James Dierke, Executive Board Member of The American Federation of School Administrators - March 2, 2022
Raymond and Jim have outlined many successful, and some time-honored approaches, to including urban intercity bilingual learners in the modern learning process. Their book covers a vast amount of acquired knowledge that brought about effective and positive changes to the educational institution. This new look at education for all was the starting point for teachers, administrators, parents, and community partners in bringing about a total and cooperative student learning process at Sanchez Elementary School. This total team effort resulted in a wonderful transformation of the learning process at Sanchez Elementary School and is a model for other schools to follow.
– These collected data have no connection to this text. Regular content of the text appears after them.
-- ==== Sys2Proof/Machine/Fetch.lean ====
section
/-!
DEFINITION. Sys2Proof/Machine/Fetch.lean: the instruction fetch (20_memory.md R74), and where a program's instruction is
placed for it.
-/
namespace Sys2Proof.Machine

/-- `check(a, 2, fetch)`: an instruction word lies at an even, backed address (20_memory.md R63, R64, R67). -/
def State.fetchOk (s : State) (a : QWord) : Bool := decide (a.toNat % 2 = 0) && s.launch.mapped .fetch a 2

/-- Fetch one instruction word, then go on with it (20_memory.md R72, R74). -/
def fetchWord (a : QWord) (s : State) (k : Word → Result) : Result :=
  if s.fetchOk a then
    match memRead s.mem (s.launch.locate a) 2 with
    | some w => k (BitVec.ofNat 16 w)
    | none => .fault (.unwritten a)
  else raiseFetch a s

/-- Fetch the bytes of the instruction at PC: one word, and a second one after a prefix (20_memory.md R74). -/
def fetchBytes (s : State) (k : List Byte → Result) : Result :=
  fetchWord s.pc s fun w1 =>
    if isPrefix w1 then fetchWord (s.pc + 2#64) s fun w2 => k (wordBytes w1 ++ wordBytes w2)
    else k (wordBytes w1)

/-- Write bytes at ascending addresses. -/
def placeBytes (l : Launch) (m : List Host.Cell) (a : QWord) : List Byte → List Host.Cell
  | [] => m
  | b :: rest => placeBytes l (memSet m (l.locate a) b) (a + 1#64) rest

end Sys2Proof.Machine
end

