-- ==== Sys2Proof/Machine/Core.lean ====
section
/-!
DEFINITION. Sys2Proof/Machine/Core.lean: the machine as the host's interface. The section is noncomputable as the
decoder is (log 50).
-/
noncomputable section

def Sys2Proof.core : Host.Core := { State := Sys2Proof.Machine.State, Fault := Sys2Proof.Machine.Fault, Refusal := Sys2Proof.Machine.Refusal, step := Sys2Proof.Machine.step, reset := Sys2Proof.Machine.State.reset }

end
end

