-- ==== Sys2Proof/Certificates/Slice0/Obligations.lean ====
section
/-!
DEFINITION. Sys2Proof/Certificates/Slice0/Obligations.lean: the statements for the provers. Runs, RunsOutside, RunsLoad,
RunsStore, Jumps, Delays, Wraps, BitsAt and the frame they carry are defined in Sys2Proof/Safety.lean. A statement with
basis derived rests on a decision the spec marks as its own, which its docstring names with the log entry.
-/
open Sys2Proof Sys2Proof.Machine

/-- For every well-formed instruction, with every operand at every value the encoding admits, and any bytes after it,
the decoder reads the bytes of its encoding as that instruction and leaves what follows. The bit orders inside the
e, f and q nibbles are the decision D9, log 10. -/
def Obligations.DecodeReadsEncoding : Prop :=
  ∀ i : Instr, Laws.EncodingRoundTrip.Statement i

/-- If the decoder reads an instruction from bytes, the instruction is well formed and the bytes are its encoding
followed by what the decoder left: no bit of a word is ignored, so a word with a reserved bit set, or an operand out
of range, is refused. That reserved bits must be 0 is the decision D38, log 10. -/
def Obligations.EncodingReadsDecode : Prop :=
  ∀ (bytes rest : List Byte) (i : Instr), decode bytes = .instr i rest →
    i.wellFormed = true ∧ bytes = encodeBytes i ++ rest

/-- Ten 16-bit words and six 32-bit values that the Example lines of the rules spell out, over every family, decode to
the instruction the line names. -/
def Obligations.ExampleWordsDecode : Prop :=
  Decodes [0x312C#16] (.addRmRn 0x2#4 0x1#4) ∧
    Decodes [0x73FF#16] (.addImm8sRn 0xFF#8 0x3#4) ∧
    Decodes [0x412F#16] (.movRmRn 0x2#4 0x1#4) ∧
    Decodes [0x4114#16] (.rot32 0x1#4) ∧
    Decodes [0x6123#16] (.movQAtRmRn 0x2#4 0x1#4) ∧
    Decodes [0xB010#16] (.bsr 0x010#12) ∧
    Decodes [0x002B#16] .rte ∧
    Decodes [0xC320#16] (.trapa 0x20#8) ∧
    Decodes [0x419E#16] (.ldcRmBank 0x1#4 1#3) ∧
    Decodes [0xF12C#16] (.fmov 0x2#4 0x1#4) ∧
    Decodes [0x8E12#16, 0x7534#16] (.addImm16sRn 0x1234#16 0x5#4) ∧
    Decodes [0xCEEC#16, 0x341F#16] (.addRmRnCe true 17#5 20#5) ∧
    Decodes [0xCE61#16, 0x334C#16] (.addRmImm6Rn 20#5 33#6 3#5) ∧
    Decodes [0xCE02#16, 0xA310#16] (.addRmRoRn false 1#5 2#5 3#5) ∧
    Decodes [0x8E3F#16, 0x8C80#16] (.ldif16 0x3F80#16) ∧
    Decodes [0x8EFF#16, 0x8BFD#16] (.bfLabel16s 0xFFFD#16)

/-- In a state that has not ended, is not asleep and has SR.JQ = 1, when the encoding of a well-formed instruction lies
at PC in memory that a fetch may touch, one step is that instruction executed in that state, and nothing is added
around it. -/
def Obligations.StepRunsDecodedInstruction : Prop :=
  ∀ (s : State) (i : Instr), i.wellFormed = true → s.runEnded = false → s.sleeping = false → jqOf s.sr = true →
    s.fetchOk s.pc = true →
    ((encode i).length = 2 → s.fetchOk (s.pc + 2#64) = true) →
    (∀ k < (encodeBytes i).length,
      memGet s.mem (s.launch.locate (s.pc + BitVec.ofNat 64 k)) = (encodeBytes i)[k]?) →
    step s = exec i s

/-- At a state that runs: if the two bytes at PC are not fetchable the step raises AddressError(PC, fetch); if they are
and the word they hold has 8E or CE in its high byte, the second word is fetched at PC + 2, and if that is not
fetchable the step raises AddressError(PC + 2, fetch), else the decoder is given both words; any other first word is
decoded alone. An odd address is not fetchable. What is fetchable (even, within the address space, backed by
MEM_MAP) rests on the decisions D19 and D28 (log 19, log 4) and on VA_BITS (D3, log 7); that the failing address is
PC + 2 and PC stays is deduced (log 48). -/
def Obligations.FetchFollowsTheFirstWord : Prop :=
  ∀ s : State, s.runEnded = false → s.sleeping = false → jqOf s.sr = true →
    (∀ a : QWord, s.fetchOk a = true ↔
      a.toNat % 2 = 0 ∧ s.launch.locate a + 2 ≤ s.launch.space ∧ ∀ k < 2, ∃ r ∈ s.launch.memMap,
        r.base ≤ s.launch.locate a + k ∧ s.launch.locate a + k < r.base + r.size) ∧
    (s.fetchOk s.pc = false → step s = raiseFetch s.pc s) ∧
    (∀ w1 : Word, s.fetchOk s.pc = true → memRead s.mem (s.launch.locate s.pc) 2 = some w1.toNat →
      (w1.extractLsb' 8 8 ≠ 0x8E#8 ∧ w1.extractLsb' 8 8 ≠ 0xCE#8 → step s = runDecoded s (decode (wordsBytes [w1]))) ∧
      (w1.extractLsb' 8 8 = 0x8E#8 ∨ w1.extractLsb' 8 8 = 0xCE#8 →
        (s.fetchOk (s.pc + 2#64) = false → step s = raiseFetch (s.pc + 2#64) s) ∧
        (∀ w2 : Word, s.fetchOk (s.pc + 2#64) = true →
          memRead s.mem (s.launch.locate (s.pc + 2#64)) 2 = some w2.toNat →
          step s = runDecoded s (decode (wordsBytes [w1, w2])))))

/-- When the decoder refuses the bytes, running them takes the exception IllegalInstruction if the instruction is in no
delay slot and SlotIllegalInstruction if it is in one. That an unlisted encoding traps is the decision D33 the spec
marks as its own, log 11. The words 0F09, 3012 and 6018 are among those refused. -/
def Obligations.UnlistedEncodingRaises : Prop :=
  (∀ (s : State) (e : DecodeError),
      (s.pending = none → runDecoded s (.rejected e) = raise .illegalInstruction s) ∧
      (s.pending ≠ none → runDecoded s (.rejected e) = raise .slotIllegalInstruction s)) ∧
    decode (wordsBytes [0x0F09#16]) = .rejected (.unlisted16 0x0F09#16) ∧
    decode (wordsBytes [0x3012#16]) = .rejected (.unlisted16 0x3012#16) ∧
    decode (wordsBytes [0x6018#16]) = .rejected (.unlisted16 0x6018#16)

/-- From every state of the invariant, whatever it holds, a step that answers a next state answers one of the invariant:
memory keeps its canonical form, SR.JQ stays 1 (decision D2), FPSCR sets neither FR nor a declared VE bit (decision
D51), and the launch stays one the spec admits. Canonical form is the model's own (log 3). -/
def Obligations.StepKeepsInvariant : Prop :=
  ∀ s t : State, s.Inv → step s = .next t → t.Inv

/-- The invariant of the statement StepKeepsInvariant holds after reset with the default launch and no program. The
reset values of SR and of the registers are the model's (log 1, log 2). -/
def Obligations.ResetHasInvariant : Prop :=
  State.reset.Inv

/-- After reset from any launch and memory: no delayed branch is pending, the machine is not asleep, the list of
exception records is empty, PC, SR and VBR are the launch's RESET_PC, RESET_SR and RESET_VBR, and memory is what the
launch supplies. These reset values are the decision D27 the spec marks as its own; every other register is the
model's choice and is not stated (log 1). -/
def Obligations.ResetLeavesNothingPending : Prop :=
  ∀ (l : Launch) (image : List Host.Cell),
    (State.resetWith l image).pending = none ∧ (State.resetWith l image).sleeping = false ∧
    (State.resetWith l image).records = [] ∧ (State.resetWith l image).pc = l.resetPc ∧
    (State.resetWith l image).sr = l.resetSr ∧ (State.resetWith l image).vbr = l.resetVbr ∧
    (State.resetWith l image).mem = image ∧ (State.resetWith l image).launch = l

/-- If a step answers a next state, its launch parameters are those of the state before, and its list of exception
records is the one before with at most one record added at the end. -/
def Obligations.StepKeepsLaunchAndRecords : Prop :=
  ∀ s t : State, step s = .next t →
    t.launch = s.launch ∧ (t.records = s.records ∨ ∃ r, t.records = s.records ++ [r])

/-- A state in which BRK has ended the run, or SLEEP has put the machine to sleep, steps to a fault of that name; a
state with SR.JQ = 0 is refused. The two ends are the decisions D41 and D31 (log 33), the refusal the decision D2
(log 28). -/
def Obligations.EndedRunTakesNoStep : Prop :=
  ∀ s : State,
    (s.runEnded = true → step s = .fault .runEnded) ∧
    (s.runEnded = false → s.sleeping = true → step s = .fault .sleeping) ∧
    (s.runEnded = false → s.sleeping = false → jqOf s.sr = false → step s = .refused (.modeJqClear s.pc))

/-- With TRAP_ENTRY = vector, raising any cause but Breakpoint gives the next state in which SPC holds the return
address (PC + 2 for Trap, the branch's address in a delay slot, else PC), SSR holds SR, SGR holds R15, SR has the
bits of SR_ENTRY_SET set and every other bit as before, no delayed branch is pending, PC is VBR + VEC_GENERAL, one
record with the cause, PC, the branch's address and the instruction value is added, and nothing else changes: no
register (R15 included), no memory. The entry is the decision D24 the spec marks as its own (log 31), the record's
value of a re-fetched instruction is log 32. With TRAP_ENTRY = fault, it ends in the fault that carries the record.
This is said of the shared operation, for any instruction value; raising an exception of the instruction at PC is
that operation with the value memory holds at PC (none where a byte of it has no value), and the exception of a
failed fetch of the word at a is that operation with the cause AddressError(a, fetch) and no value, and is stated so
(log 32, log 48). -/
def Obligations.TrapEntrySavesAndVectors : Prop :=
  ∀ s : State,
    (∀ c, raise c s = raiseWith c s.instAt s) ∧
    (∀ a, raiseFetch a s = raiseWith (.addressError a .fetch) none s) ∧
    ∀ (c : Cause) (inst : Option DWord), c ≠ .breakpoint →
      (s.launch.trapEntry = .vector → ∃ t, raiseWith c inst s = .next t ∧
        (∀ b, s.pending = some b → (∀ k, c ≠ .trap k) → t.spc = b.branchAddr) ∧
        (s.pending = none → (∀ k, c ≠ .trap k) → t.spc = s.pc) ∧
        (∀ k, c = .trap k → t.spc = s.pc + 2#64) ∧
        t.ssr = s.sr ∧ t.sgr = s.reg 15#5 ∧
        (∀ i, t.sr.getLsbD i = (s.sr.getLsbD i || s.launch.srEntrySet.getLsbD i)) ∧
        t.pending = none ∧ t.pc = s.vbr + s.launch.vecGeneral ∧
        (∃ r, t.records = s.records ++ [r] ∧ r.cause = c ∧ r.ia = s.pc ∧
          r.branchIa = s.pending.map Pending.branchAddr ∧ r.inst = inst) ∧
        s.KeepsBut t ([.spc, .ssr, .sgr, .records] ++ Part.allSr)) ∧
      (s.launch.trapEntry = .fault → raiseWith c inst s = .fault (.exception
        { cause := c, ia := s.pc, branchIa := s.pending.map Pending.branchAddr, inst := inst }))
This was a bottom-up, not top-down, approach to educational change.
Lorenzo Ortona, Consul General of Italy in San Francisco - March 2, 2022
In his 13 years as principal at San Francisco’s Sanchez Elementary School, Raymond R. Isola opened up an important dialogue between educators and parents who believed in preparing their students to cultivate their talents and nurture their imaginations. Throughout Isola’s tenure, co-author and educational researcher Jim Cummins observed Isola’s community of educational equity and how Isola became a trailblazer in introducing Italy’s inspiring Reggio Emilia approach to a California public school. A powerful, educational story of how schools can transform from blank canvases to works of art, as told by an Italian American who sought to close gaps experienced by low-income, socially marginalized students.